Вскоре появились подозрения, что то были не родственники. Однако спрашивать о чём-то Фросенька не решалась. Боялась расстраивать капитана. А когда один из уважаемых гостей, бросив подругу, погнался за ней по коридору, просто убежала, спряталась – и всё.

Хоть и не имеет походная жизнь отношения к продажной любви, на войне ведь все любят бесплатно, однако примета и на этот случай у Фросеньки имелась: ежели чего не понимаешь до конца – помалкивай.

Если благодетель знал, что его гости друг другу продавались – одно дело. Не знал – тогда совсем обратное, тут можно было и малехо понаушничать. Но гордая казацкая душа была выше этого.

Юная казачка совсем уж было замуж собралась за героя, характером похожего на её отца, но у того были другие планы.

– Слишком молода ты для меня! – объявил ей благодетель через месяц после первой медовой ночи, во время совместного ужина. – Да и работа моя не даст много времени на семью. Детишки пойдут, пелёнки… Ответственности на мне много, пойми.

Набив до отказа трубку и хорошенько раскурив её, начальник ветеранов Петербурга стал в красочных деталях описывать свою работу.

– И ты бы шла на работу, ась? – сказал он в завершение беседы.

Фросенька призадумалась.

– Я бы могла вам помогать… в вашей работе…

– Каким образом? – хихикнул капитан. Впрочем, тут же осёкся, и сам призадумался.

– Есть для тебя местечко! Будешь довольна! Назначу тебя сестрой милосердия. Как твоя матушка будешь работать, согласна?

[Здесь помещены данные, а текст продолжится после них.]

-- ==== Sys2Proof/Config.lean ====
section
/-! DEFINITION. What an implementation fixes: the number of units and the five constant tables that R11 makes
arguments of the model, with the constraints the spec puts on them; the reference configuration RC0 of
92_eei_decisions; and the uninterpreted constants (the installed configuration, the free byte of R108). -/

namespace Sys2Proof

/-- The alphabet indices (R100) of b, d, n, o and r, whose two shapes differ (R103). -/
def variantGlyphs : List (Fin 32) := [11, 13, 21, 22, 25]

/-- The alphabet index of the space (R100). -/
def spaceGlyph : Fin 32 := 30

/-- The elaboration parameter N and the constant tables (R5, R11, R29), with the spec's constraints as fields, so
that no ill-formed configuration exists. A glyph table is indexed by the alphabet index of R100. -/
structure Config where
  /-- `N`, the number of display units (R5). -/
  units : Nat
  /-- `GLYPH_DEFAULT` (R11, R30). -/
  glyphDefault : Vector SegCode 32
  /-- `GLYPH_UPPER` (R11, R30). -/
  glyphUpper : Vector SegCode 32
  /-- `SEG_MAP`: entry k is the set of LEDs of segment k, entry 7 the decimal point's (R31); a list stands for the set. -/
  segMap : Vector (List Led) 8
  /-- `PIXEL_XY`: x in 0..5 and y in 0..10 of each LED of a unit (R32). -/
  pixelXY : Vector (Fin 6 × Fin 11) 15
  /-- `GAMMA_LUT` (R11, R130); nothing constrains it. -/
  gammaLut : Vector Byte 256
  units_pos : 1 ≤ units
  units_le : units ≤ 255
  glyphDefault_bit7 : ∀ i, (glyphDefault.get i).getLsbD 7 = false
  glyphUpper_bit7 : ∀ i, (glyphUpper.get i).getLsbD 7 = false
  glyph_same : ∀ i, i ∉ variantGlyphs → glyphUpper.get i = glyphDefault.get i
  glyph_differ : ∀ i ∈ variantGlyphs, glyphUpper.get i ≠ glyphDefault.get i
  space_blank : glyphDefault.get spaceGlyph = 0 ∧ glyphUpper.get spaceGlyph = 0
  seg_two : ∀ k : Fin 8, k ≠ 7 → (segMap.get k).length = 2
  seg_dp : (segMap.get 7).length = 1
  seg_nodup : ∀ k, (segMap.get k).Nodup
  seg_disjoint : ∀ k k', k ≠ k' → ∀ p ∈ segMap.get k, p ∉ segMap.get k'
  seg_cover : ∀ p : Led, ∃ k, p ∈ segMap.get k
deriving DecidableEq, Repr

/-- RC0's glyph tables (92_eei_decisions, D11), in alphabet order. -/
def rc0GlyphDefault : Vector SegCode 32 :=
  #v[0x3F, 0x06, 0x5B, 0x4F, 0x66, 0x6D, 0x7D, 0x07, 0x7F, 0x6F,
     0x77, 0x7C, 0x39, 0x5E, 0x79, 0x71, 0x3D, 0x74, 0x30, 0x1E,
     0x38, 0x54, 0x5C, 0x73, 0x67, 0x50, 0x6D, 0x3E, 0x76, 0x6E, 0x00, 0x40]

def rc0GlyphUpper : Vector SegCode 32 :=
  #v[0x3F, 0x06, 0x5B, 0x4F, 0x66, 0x6D, 0x7D, 0x07, 0x7F, 0x6F,
     0x77, 0x7F, 0x39, 0x3F, 0x79, 0x71, 0x3D, 0x74, 0x30, 0x1E,
     0x38, 0x37, 0x3F, 0x73, 0x67, 0x77, 0x6D, 0x3E, 0x76, 0x6E, 0x00, 0x40]

/-- RC0's segment-to-pixel map (92_eei_decisions, D12). -/
def rc0SegMap : Vector (List Led) 8 :=
  #v[[0, 1], [2, 3], [4, 5], [6, 7], [8, 9], [10, 11], [12, 13], [14]]

/-- RC0's pixel position map (92_eei_decisions, D13). -/
def rc0PixelXY : Vector (Fin 6 × Fin 11) 15 :=
  #v[(1, 0), (3, 0), (4, 2), (4, 4), (4, 6), (4, 8), (3, 10), (1, 10),
     (0, 8), (0, 6), (0, 4), (0, 2), (1, 5), (3, 5), (5, 10)]

/-- The reference configuration RC0 for a chain of `units` units. RC0 names no gamma table, so one is an argument.
It shows that the constraints can be met and serves the spec's test vectors; nothing else rests on it. -/
def Config.rc0 (units : Nat) (gammaLut : Vector Byte 256) (h : 1 ≤ units ∧ units ≤ 255) : Config where
  units := units
  glyphDefault := rc0GlyphDefault
  glyphUpper := rc0GlyphUpper
  segMap := rc0SegMap
  pixelXY := rc0PixelXY
  gammaLut := gammaLut
  units_pos := h.1
  units_le := h.2
  glyphDefault_bit7 := by decide
  glyphUpper_bit7 := by decide
  glyph_same := by decide
  glyph_differ := by decide
  space_blank := by decide
  seg_two := by decide
  seg_dp := by decide
  seg_nodup := by decide
  seg_disjoint := by decide
  seg_cover := by decide

/-- The configuration of the installed block: uninterpreted, so nothing is known of it but the constraints above
(R11, notes/assumptions/1.md). The argument only says that the type is inhabited. -/
opaque Config.board [Inhabited Config] : Config

/-- The installed configuration, what `State.reset` is created with. -/
def Config.installed : Config :=
  @Config.board ⟨Config.rc0 1 (Vector.replicate 256 0) ⟨Nat.le_refl 1, by decide⟩⟩

/-- `GLYPH_AT_OOR` (R108): the byte of the n-th draw, for an index that is out of range. A FREE VALUE: no body, so
nothing constrains it (notes/assumptions/2.md). -/
opaque Config.glyphAtOor : Nat → Byte → Byte

end Sys2Proof
end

Фросенька вспыхнула от восторга, но тут же вспомнила, что ничего не умеет делать. Разве что только стрелять да коров с козами пасти.

– Дурочка ты моя, – погладил её по спине новый начальник. – Я выделю тебе покой для приёмов. Отдельный! Будешь лечить ветеранов духовно, а не физически… Кое-кто из них одинок, слаб здоровьем, требует внимания большого, обхождения особого…

– И какие же слова мне надо будет подбирать, чтобы, часом, не обидеть старичков?

– Ласковые! – радостно воскликнул благодетель страждущих. – Самые что ни на есть приятные! Ты девка умная, справишься, не горюй…

Капитан ещё долго сетовал на свою забывчивость. Как он мог запамятовать о тех, кому возраст и контузии не позволяет даже двигаться самостоятельно.

– Их к тебе привозить будут, а ты с ними беседуй…

– А они будут в мундирах? В погонах? В орденах?

Тут благодетель даже смутился. Но скоро пришёл в себя.

– Конечно в погонах, милая! И во всех орденах, если хочешь. Ветеранам только дай похвастаться медалями да прочими наградами…

– Не говорите так, мне их жалко…

– А если жалко, тем более не должна отказываться!

– Я и не отказываюсь, просто не люблю, когда о ветеранах говорят, будто они кровь свою весело проливали, а теперь их хлебом не корми – дай похвастаться…

Руководитель всех убогих сделал паузу. Затем елейно произнёс.

– Ты, я вижу, любишь всех военных, лю-ю-юбишь, да?

– Как же мне их не любить, сказала Фросенька, – коли не только тятенька, но и матушка моя, оба родителя были военными…

Капитан улыбнулся, но как-то невесело.

– Ты ведь уже знаешь, что любовь бывает разной…

– Знаю! – выкрикнулая Фросенька, не боясь разбудить гостей, давно храпевших за стенкой.

Начальник ветеранов традиционно «сделал пальчиком», мол, тсссс.

– Всю ширь её тебе лишь предстоит узнать. Ты ведь так молода… Готова ли ты к разной любви?

– Если будет настоящая любовь – готова.

Капитан, слегка помедлив, выдал заключительную фразу:

– Ну, а для того, чтобы выведать получше…

– Кто чем дышит?

– Да… Нужно много-много, долго-долго побеседовать. Начнём с бесед, согласна?

Как было Фросеньке не согласиться. Она всегда мечтала о большой любви.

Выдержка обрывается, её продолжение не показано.